Much also depends on what products are targeted, and how Americans respond, said Mark Williams, the chief Asia economist and Mr. Hunter's colleague at Capital Economics.

"In many sectors there are few alternative suppliers that U.S. buyers could switch to," Mr. Hunter said.

"Consumers may also not be deterred much by the resulting price rises," he added.

"For the typical Chinese product sold in the U.S., the cost of importing it accounts for just under half of the retail price … A 25-per-cent tariff might therefore push prices up by 12 per cent. For many electronics products, that would simply return prices to where they were a few years ago."

Mr. Hunter also noted the opposition to tariffs among American businesses.

"Chinese retaliation would fall hardest on the 'Farm Belt' States that helped Trump win in 2016," he added. In that event, a trade war may be bad politics as well as bad economics."

Indeed, China's move early today included planned tariffs on farm products.

Impact on China

The economic hit to "China will be small, at least from the initial volley, analysts said.

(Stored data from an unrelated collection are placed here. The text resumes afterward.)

/-- GLOBAL accesses of some threads of one instruction to cacheable lines: performed in ascending lane order once every line
is held (R213, R220). A load whose L1 line leaves in favour of an earlier lane's waits for the line in its turn (R215). -/
def gpLines (w : W64) (pc : Nat) (s : State) (t g : Nat) (threads : List Nat) : State :=
  let c := (unitOf s t (8 + g)).ctx
  let l1 := L1.gp (16 * t + g)
  let va := fun (s : State) (n : Nat) => memAddr w (laneOf s t g n)
  let pas := threads.map (fun n => globalAddr s c (va s n) w)
  let miss := missing s t l1 w (pas.map (fun pa => pa / 128))
  if threads.isEmpty then s
  else if !miss.isEmpty then (if missRoom s t g miss then gpWait w s t g threads miss else s)
  else
    let missed := if isLoad w then
        (threads.zip pas).filter (fun x => (l1Find s (16 * t + g) (x.2 / 128)).isNone) else []
    let vas := missed.map (fun x => va s x.1)
    let done := (threads.zip pas).foldl (fun (r : State × List (Nat × Nat)) x =>
      if canUse r.1 t l1 w (x.2 / 128) then
        let p := perform w r.1 (.line t l1 x.2) (laneOf r.1 t g x.1)
        (threadOn p.1 t g x.1 pc p.2, r.2)
      else (r.1, r.2 ++ [x])) (s, [])
    let s1 := if done.2.isEmpty then done.1
      else gpWait w done.1 t g (done.2.map (fun x => x.1)) ((done.2.map (fun x => x.2 / 128)).eraseDups)
    acquireL1 (vas.foldl (fun s a => nextLine s t g c a) s1) w t g

/-- One thread's access to a host or to another device (R239). -/
def gpForeign (w : W64) (pc : Nat) (s : State) (t g n pa : Nat) : State :=
  let c := (unitOf s t (8 + g)).ctx
  let l := laneOf s t g n
  if isLoad w then
    let s1 := modThread s t g n (fun x => { x with st := .memory })
    match hostOf pa with
    | some (p, bus) => askHost s1 p bus (memLen w) c (fun _ => .gp t g n)
    | none => askRemote s1 c pa (memLen w) (16 * t + g, n) 3
  else
    let bs := if isZline w then List.replicate 128 0 else storeFrom w l
    let at_ := if isZline w then pa / 128 * 128 else pa
    match storeForeign s (28 * t + 8 + g) c at_ bs (!releases w) with
    | some s1 => threadOn s1 t g n pc l
    | none => s

/-- The executing threads of a memory instruction whose faults have been excluded. -/
def gpAccess (w : W64) (pc : Nat) (s : State) (t g : Nat) (threads : List Nat) : State :=
  let c := (unitOf s t (8 + g)).ctx
  if releaseWaits s w (28 * t + 8 + g) c then s
  else if xSpace w ≠ 0 then
    acquireL1 (threads.foldl (fun s n =>
      let l := laneOf s t g n
      match localPlace s t g w (memAddr w l) with
      | some p => let r := perform w s p l; threadOn r.1 t g n pc r.2
      | none => s) s) w t g
  else
    let pa := fun (s : State) (n : Nat) => globalAddr s c (memAddr w (laneOf s t g n)) w
    let far := threads.filter (fun n => foreign (pa s n))
    let near := threads.filter (fun n => !foreign (pa s n))
    gpLines w pc (far.foldl (fun s n => gpForeign w pc s t g n (pa s n)) s) t g near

"The direct economic impact is not huge: e.g. a 25-per-cent tariff on $50-billion of imports would be equal to less than 0.1 of GDP (and there could easily be some trade substitution)," said Bank of Montreal chief economist Douglas Porter said in a research note.

"But the ultimate impact of the U.S. measures largely depends on China's next move, and then any U.S. counter-response."

China exported more than US$500-billion in goods to the U.S. in 2017, which Capital Economics estimates drove 2.5 per cent of Chinese gross domestic product.

"The US$50-billion to $US$60-billion of products being mentioned today therefore contributed around 0.25 per cent to China's GDP last year."

Observers also believe the troubles could in negotiations, as we saw from the earlier U.S. action against steel and aluminum. Mr. Trump has given many regions an exemption, including the EU on Thursday.

And as for Beijing, "they may want to appear to be standing up to foreign bullying in the coming weeks," Mr. Williams said.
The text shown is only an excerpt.